Before starting to work, you may need to install the PyPi Package "spark_mooc_meta" which includes some usefull utilities:
* Go to Workspace --> Create --> Library
* Change source to "Upload Python Egg or PyPi"
* Type "spark_mooc_meta" into the PyPi Package field and click Install Library. 
This should add the library to your cluster.

### ** 1.- Creating my first RDD **

We will create a simple RDD with 4 data partitions and apply some basic operations over it...

In [5]:
# Creating an RRD from a python list with sc.parallelize
fruits = ['apple', 'orange', 'banana', 'grape', 'watermelon', 'apple', 'orange', 'apple']
number_partitions = 4
dataRDD = sc.parallelize(fruits, number_partitions)
print(type(dataRDD))

####  ** Exercise:** 

Apply the corresponding operation to:
- obtain the total number of elements in the RDD (count)
- get the first two elements in the RDD (take)
- get the first two alphabetically sorted elements in the RDD (takeOrdered)

In [7]:
#Complete the #FILL IN# gaps

N_data = dataRDD.count()
print("There are %d elements in the RDD\n" % N_data)

First_elements = dataRDD.take(num=2)
print("These are the first two:")
print(First_elements)

First_sorted_elements = dataRDD.takeOrdered(num=2)
print("\nThese are the first two, alphabetically ordered:")
print(First_sorted_elements)

**_The answer should be_:**
<pre><code>
There are 8 elements in the RDD

These are the first two:
['apple', 'orange']

These are the first two, alphabetically ordered:
['apple', 'apple']
</code></pre>

### ** 2.- Simple transformations** 

#### ** Exercise:** 
Complete the code of the function 'complete_word' so that it adds the word 'fruit' to the input word.
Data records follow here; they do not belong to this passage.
-- ==== Sys2Proof/Laws/Decode.lean ====
section
/-! SUPPORT. Fields and formats as numbers (R61, R62): each field is a quotient and remainder of the word, and each format a
sum, so that the fields of an encoded word are the operands it was built from. -/

namespace Sys2Proof

variable (w : Word) (f : BitVec 4) (x y : Reg) (kk : Byte) (nnn : Addr) (n : BitVec 4)

/-! ## Fields of a word -/

theorem familyField_toNat : (familyField w).toNat = w.toNat / 4096 := by
  have := w.isLt
  simp [familyField, Nat.shiftRight_eq_div_pow]; omega

theorem xField_val : (xField w).val = w.toNat / 256 % 16 := by
  simp [xField, Nat.shiftRight_eq_div_pow]

theorem yField_val : (yField w).val = w.toNat / 16 % 16 := by
  simp [yField, Nat.shiftRight_eq_div_pow]

theorem nField_toNat : (nField w).toNat = w.toNat % 16 := by
  simp [nField]

theorem kkField_toNat : (kkField w).toNat = w.toNat % 256 := by
  simp [kkField]

theorem nnnField_toNat : (nnnField w).toNat = w.toNat % 4096 := by
  simp [nnnField]

/-! ## Words of a format -/

theorem toNat_append_eq {a b : Nat} (u : BitVec a) (v : BitVec b) : (u ++ v).toNat = u.toNat * 2 ^ b + v.toNat := by
  rw [BitVec.toNat_append, ← Nat.shiftLeft_add_eq_or_of_lt v.isLt, Nat.shiftLeft_eq]

@[simp] theorem regBits_toNat : (regBits x).toNat = x.val := rfl

theorem encodeNnn_toNat : (encodeNnn f nnn).toNat = f.toNat * 4096 + nnn.toNat := toNat_append_eq ..

theorem encodeXkk_toNat : (encodeXkk f x kk).toNat = f.toNat * 4096 + x.val * 256 + kk.toNat := by
  have h : (encodeXkk f x kk).toNat = (f.toNat * 2 ^ 4 + (regBits x).toNat) * 2 ^ 8 + kk.toNat := by
    rw [← toNat_append_eq, ← toNat_append_eq]; rfl
  rw [h, regBits_toNat]; omega

theorem encodeXyn_toNat : (encodeXyn f x y n).toNat = f.toNat * 4096 + x.val * 256 + y.val * 16 + n.toNat := by
  have h : (encodeXyn f x y n).toNat =
      (f.toNat * 2 ^ 4 + (regBits x).toNat) * 2 ^ 8 + ((regBits y).toNat * 2 ^ 4 + n.toNat) := by
    rw [← toNat_append_eq, ← toNat_append_eq, ← toNat_append_eq]; rfl
  rw [h, regBits_toNat, regBits_toNat]; omega

/-! ## Fields of a format's word -/

@[simp] theorem familyField_nnn : (familyField (encodeNnn f nnn)).toNat = f.toNat := by
  have := nnn.isLt
  rw [familyField_toNat, encodeNnn_toNat]; omega

@[simp] theorem nnnField_nnn : nnnField (encodeNnn f nnn) = nnn := by
  have := nnn.isLt
  apply BitVec.eq_of_toNat_eq
  rw [nnnField_toNat, encodeNnn_toNat]; omega

@[simp] theorem familyField_xkk : (familyField (encodeXkk f x kk)).toNat = f.toNat := by
  have := kk.isLt; have := x.isLt
  rw [familyField_toNat, encodeXkk_toNat]; omega

@[simp] theorem xField_xkk : xField (encodeXkk f x kk) = x := by
  have := kk.isLt; have := x.isLt
  apply Fin.ext
  rw [xField_val, encodeXkk_toNat]; omega

@[simp] theorem kkField_xkk : kkField (encodeXkk f x kk) = kk := by
  have := kk.isLt
  apply BitVec.eq_of_toNat_eq
  rw [kkField_toNat, encodeXkk_toNat]; omega

@[simp] theorem familyField_xyn : (familyField (encodeXyn f x y n)).toNat = f.toNat := by
  have := n.isLt; have := x.isLt; have := y.isLt
  rw [familyField_toNat, encodeXyn_toNat]; omega

@[simp] theorem xField_xyn : xField (encodeXyn f x y n) = x := by
  have := n.isLt; have := x.isLt; have := y.isLt
  apply Fin.ext
  rw [xField_val, encodeXyn_toNat]; omega

@[simp] theorem yField_xyn : yField (encodeXyn f x y n) = y := by
  have := n.isLt; have := y.isLt
  apply Fin.ext
  rw [yField_val, encodeXyn_toNat]; omega

@[simp] theorem nField_xyn : nField (encodeXyn f x y n) = n := by
  have := n.isLt
  apply BitVec.eq_of_toNat_eq
  rw [nField_toNat, encodeXyn_toNat]; omega

end Sys2Proof
end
Use this function to process all elements in the RDD using a map() transformation. Print all of the elements in the resulting RDD using collect().

In [10]:
#Complete the #FILL IN# gaps

def complete_word(word):
    return (word+"fruit")

print("Testing the function:")
print(complete_word('apple'))

dataRDDprocessed = dataRDD.map(complete_word)

print("\nResult of collect:")
print(dataRDDprocessed.collect())

**_The answer should be_:**
<pre><code>
Testing the function:
apple fruit

Result of collect:
['apple fruit', 'orange fruit', 'banana fruit', 'grape fruit', 'watermelon fruit', 'apple fruit', 'orange fruit', 'apple fruit']
</code></pre>

Python supports the use of small one-line anonymous functions, called **lambda functions**, that are not bound to a name at runtime.
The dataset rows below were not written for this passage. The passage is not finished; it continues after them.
-- ==== Sys2Proof/Laws/State.lean ====
section
/-! SUPPORT. One lemma per field and named update of the state, so that no later proof unfolds a record update. -/

namespace Sys2Proof.Machine

open Sys2Proof

variable (s : State)

/-! `writeMem` -/

@[simp] theorem State.writeMem_v (m : Memory) : (s.writeMem m).v = s.v := rfl
@[simp] theorem State.writeMem_i (m : Memory) : (s.writeMem m).i = s.i := rfl
@[simp] theorem State.writeMem_pc (m : Memory) : (s.writeMem m).pc = s.pc := rfl
@[simp] theorem State.writeMem_sp (m : Memory) : (s.writeMem m).sp = s.sp := rfl
@[simp] theorem State.writeMem_stack (m : Memory) : (s.writeMem m).stack = s.stack := rfl
@[simp] theorem State.writeMem_dt (m : Memory) : (s.writeMem m).dt = s.dt := rfl
@[simp] theorem State.writeMem_st (m : Memory) : (s.writeMem m).st = s.st := rfl
@[simp] theorem State.writeMem_mem (m : Memory) : (s.writeMem m).mem = m := rfl
@[simp] theorem State.writeMem_fb (m : Memory) : (s.writeMem m).fb = s.fb := rfl
@[simp] theorem State.writeMem_key (m : Memory) : (s.writeMem m).key = s.key := rfl
@[simp] theorem State.writeMem_fault (m : Memory) : (s.writeMem m).fault = s.fault := rfl
@[simp] theorem State.writeMem_ir (m : Memory) : (s.writeMem m).ir = s.ir := rfl
@[simp] theorem State.writeMem_rndCount (m : Memory) : (s.writeMem m).rndCount = s.rndCount := rfl

/-! `writeV` -/

@[simp] theorem State.writeV_v (x : Reg) (b : Byte) : (s.writeV x b).v = s.v.set x b := rfl
@[simp] theorem State.writeV_i (x : Reg) (b : Byte) : (s.writeV x b).i = s.i := rfl
@[simp] theorem State.writeV_pc (x : Reg) (b : Byte) : (s.writeV x b).pc = s.pc := rfl
@[simp] theorem State.writeV_sp (x : Reg) (b : Byte) : (s.writeV x b).sp = s.sp := rfl
@[simp] theorem State.writeV_stack (x : Reg) (b : Byte) : (s.writeV x b).stack = s.stack := rfl
@[simp] theorem State.writeV_dt (x : Reg) (b : Byte) : (s.writeV x b).dt = s.dt := rfl
@[simp] theorem State.writeV_st (x : Reg) (b : Byte) : (s.writeV x b).st = s.st := rfl
@[simp] theorem State.writeV_mem (x : Reg) (b : Byte) : (s.writeV x b).mem = s.mem := rfl
@[simp] theorem State.writeV_fb (x : Reg) (b : Byte) : (s.writeV x b).fb = s.fb := rfl
@[simp] theorem State.writeV_key (x : Reg) (b : Byte) : (s.writeV x b).key = s.key := rfl
@[simp] theorem State.writeV_fault (x : Reg) (b : Byte) : (s.writeV x b).fault = s.fault := rfl
@[simp] theorem State.writeV_ir (x : Reg) (b : Byte) : (s.writeV x b).ir = s.ir := rfl
@[simp] theorem State.writeV_rndCount (x : Reg) (b : Byte) : (s.writeV x b).rndCount = s.rndCount := rfl

/-! `writeRegs` -/

@[simp] theorem State.writeRegs_v (bs : List Byte) : (s.writeRegs bs).v = loadRegs s.v 0 bs := rfl
@[simp] theorem State.writeRegs_i (bs : List Byte) : (s.writeRegs bs).i = s.i := rfl
@[simp] theorem State.writeRegs_pc (bs : List Byte) : (s.writeRegs bs).pc = s.pc := rfl
@[simp] theorem State.writeRegs_sp (bs : List Byte) : (s.writeRegs bs).sp = s.sp := rfl
@[simp] theorem State.writeRegs_stack (bs : List Byte) : (s.writeRegs bs).stack = s.stack := rfl
@[simp] theorem State.writeRegs_dt (bs : List Byte) : (s.writeRegs bs).dt = s.dt := rfl
@[simp] theorem State.writeRegs_st (bs : List Byte) : (s.writeRegs bs).st = s.st := rfl
@[simp] theorem State.writeRegs_mem (bs : List Byte) : (s.writeRegs bs).mem = s.mem := rfl
@[simp] theorem State.writeRegs_fb (bs : List Byte) : (s.writeRegs bs).fb = s.fb := rfl
@[simp] theorem State.writeRegs_key (bs : List Byte) : (s.writeRegs bs).key = s.key := rfl
@[simp] theorem State.writeRegs_fault (bs : List Byte) : (s.writeRegs bs).fault = s.fault := rfl
@[simp] theorem State.writeRegs_ir (bs : List Byte) : (s.writeRegs bs).ir = s.ir := rfl
@[simp] theorem State.writeRegs_rndCount (bs : List Byte) : (s.writeRegs bs).rndCount = s.rndCount := rfl

/-! `writeI` -/

@[simp] theorem State.writeI_v (w : Word) : (s.writeI w).v = s.v := rfl
@[simp] theorem State.writeI_i (w : Word) : (s.writeI w).i = w := rfl
@[simp] theorem State.writeI_pc (w : Word) : (s.writeI w).pc = s.pc := rfl
@[simp] theorem State.writeI_sp (w : Word) : (s.writeI w).sp = s.sp := rfl
@[simp] theorem State.writeI_stack (w : Word) : (s.writeI w).stack = s.stack := rfl
@[simp] theorem State.writeI_dt (w : Word) : (s.writeI w).dt = s.dt := rfl
@[simp] theorem State.writeI_st (w : Word) : (s.writeI w).st = s.st := rfl
@[simp] theorem State.writeI_mem (w : Word) : (s.writeI w).mem = s.mem := rfl
@[simp] theorem State.writeI_fb (w : Word) : (s.writeI w).fb = s.fb := rfl
@[simp] theorem State.writeI_key (w : Word) : (s.writeI w).key = s.key := rfl
@[simp] theorem State.writeI_fault (w : Word) : (s.writeI w).fault = s.fault := rfl
@[simp] theorem State.writeI_ir (w : Word) : (s.writeI w).ir = s.ir := rfl
@[simp] theorem State.writeI_rndCount (w : Word) : (s.writeI w).rndCount = s.rndCount := rfl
`lambda` functions can be used wherever function objects are required. They are syntactically restricted to a single expression. Remember that `lambda` functions are a matter of style and using them is never required - semantically, they are just syntactic sugar for a normal function definition. You can always define a separate normal function instead, but using a `lambda` function is an equivalent and more compact form of coding. Ideally you should consider using `lambda` functions where you want to encapsulate non-reusable code without littering your code with one-line functions.
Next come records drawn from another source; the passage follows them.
theorem encode_of_decodeFamily8 (hf : (familyField w).toNat = 0x8) (h : decodeFamily8 w = some i) :
    i.wellFormed = true ∧ encode i = w := by
  unfold decodeFamily8 at h
  split at h <;> cases h <;> exact ⟨rfl, encodeXyn_of_key hf ‹_›⟩

theorem encode_of_decodeFamilyE (hf : (familyField w).toNat = 0xE) (h : decodeFamilyE w = some i) :
    i.wellFormed = true ∧ encode i = w := by
  simp only [decodeFamilyE, secondaryKey] at h
  split at h <;> cases h <;> exact ⟨rfl, encodeXkk_of_key hf ‹_›⟩

theorem encode_of_decodeFamilyF (hf : (familyField w).toNat = 0xF) (h : decodeFamilyF w = some i) :
    i.wellFormed = true ∧ encode i = w := by
  unfold decodeFamilyF at h
  split at h <;> cases h <;> exact ⟨rfl, encodeXkk_of_key hf ‹_›⟩

/-- In the families whose low nibble is not decoded (R64). -/
theorem encode_of_decodeWord_xyn (hfam : (familyField w).toNat = 5 ∨ (familyField w).toNat = 9) (h : decodeWord w = some i) :
    i.wellFormed = true ∧ i.row.mask = 0xF000#16 ∧ encode i = w &&& 0xFFF0#16 := by
  obtain hf | hf := hfam
  all_goals
    simp only [decodeWord, hf, Option.some.injEq] at h
    subst h
    exact ⟨rfl, rfl, encodeXyn_zero hf⟩

/-- In every other family the word is put together again from its fields, down to the case of one format. -/
theorem encode_of_decodeWord (hfam : ¬((familyField w).toNat = 5 ∨ (familyField w).toNat = 9)) (h : decodeWord w = some i) :
    i.wellFormed = true ∧ encode i = w := by
  unfold decodeWord at h
  split at h
  case h_1 hf => exact encode_of_decodeFamily0 hf h
  case h_9 hf => exact encode_of_decodeFamily8 hf h
  case h_15 hf => exact encode_of_decodeFamilyE hf h
  case h_16 hf => exact encode_of_decodeFamilyF hf h
  case h_6 hf => exact absurd (.inl hf) hfam
  case h_10 hf => exact absurd (.inr hf) hfam
  case h_2 hf | h_3 hf | h_11 hf | h_12 hf => cases h; exact ⟨rfl, encodeNnn_fields hf⟩
  case h_4 hf | h_5 hf | h_7 hf | h_8 hf | h_13 hf => cases h; exact ⟨rfl, encodeXkk_fields hf⟩
  case h_14 hf =>
    cases h
    refine ⟨decide_eq_true (nField w).isLt, ?_⟩
    rw [encode, BitVec.ofNat_toNat, BitVec.setWidth_eq, encodeXyn_fields hf]
  case h_17 => cases h

/-- Settles O3, by the two kinds of families. -/
theorem encodeDecodeCanonical : Obligations.EncodeDecodeCanonical := by
  intro w i h
  rw [← familyField_toNat]
  split
  next hfam =>
    obtain ⟨-, -, henc⟩ := encode_of_decodeWord_xyn hfam h
    exact henc
  next hfam => exact (encode_of_decodeWord hfam h).2

theorem wellFormed_of_decodeWord (h : decodeWord w = some i) : i.wellFormed = true := by
  by_cases hfam : (familyField w).toNat = 5 ∨ (familyField w).toNat = 9
  · exact (encode_of_decodeWord_xyn hfam h).1
  · exact (encode_of_decodeWord hfam h).1

end Sys2Proof
end

section
/-! The two-level decode is the opcode map (R64 to R66), and what no row matches is a no-op (R68). -/

namespace Sys2Proof

open Machine

variable {w : Word} {i : Instr} {r r' : OpcodeRow}

/-! ## The rows a word selects -/

theorem row_mem_opcodeMap (i : Instr) : i.row ∈ opcodeMap := by
  cases i <;> simp [Instr.row, opcodeMap]

theorem exists_row_of_mem (h : r ∈ opcodeMap) : ∃ i : Instr, i.row = r := by
  obtain ⟨i, -, hi⟩ := List.mem_map.mp h
  exact ⟨i, hi⟩

theorem encode_selects_row (i : Instr) (hwf : i.wellFormed = true) : i.row.selects (encode i) = true := by
  revert hwf
  open Laws.EncodeSelectsRow in
  cases i
  exacts [cls, ret, jp _, call _, seImm _ _, sneImm _ _, seReg _ _, ldImm _ _, addImm _ _, ldReg _ _, orReg _ _, andReg _ _,
    xorReg _ _, addReg _ _, sub _ _, shr _ _, subn _ _, shl _ _, sneReg _ _, ldI _, jpV0 _, rnd _ _, drw _ _ _, skp _, sknp _,
    ldVxDt _, ldVxK _, ldDtVx _, ldStVx _, addI _, ldF _, ldB _, dump _, load _]

/-- The row of the decoded instruction does not mask the nibble that the encoder clears. -/
theorem selects_of_decodeWord (h : decodeWord w = some i) : i.row.selects w = true := by
  have hsel := encode_selects_row i (wellFormed_of_decodeWord h)
  by_cases hfam : (familyField w).toNat = 5 ∨ (familyField w).toNat = 9
  · obtain ⟨-, hmask, henc⟩ := encode_of_decodeWord_xyn hfam h
    rw [henc, OpcodeRow.selects, BitVec.and_assoc, hmask] at hsel
    rw [OpcodeRow.selects, hmask]
    exact hsel
  · rwa [(encode_of_decodeWord hfam h).2] at hsel

/-- Two rows of R66 differ in a bit that both fix. -/
theorem opcodeMap_disjoint : ∀ r ∈ opcodeMap, ∀ r' ∈ opcodeMap, r.pattern &&& r'.mask = r'.pattern &&& r.mask → r = r' := by
  decide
For example, we can create an RDD and apply an operation over their elements with a lambda function:
<pre><code>
x = sc.parallelize([1,2,3]) #  creating an RDD from the passed object
y = x.map(lambda x: (x,x**2)) # apply a lambda function over each element
print(x.collect())  # collect original RDD elements to a list on the driver
print(y.collect())  # collect transformed RDD elements to a list on the driver
[1, 2, 3]
[(1, 1), (2, 4), (3, 9)]
</code></pre>

So, let's try to repeat the above operation (adding the word 'fruit' to an input word) using a lambda function.

In [13]:
# Complete the #FILL IN# gaps
dataRDDprocessed_lambda = dataRDD.map(lambda x: (x+" fruit"))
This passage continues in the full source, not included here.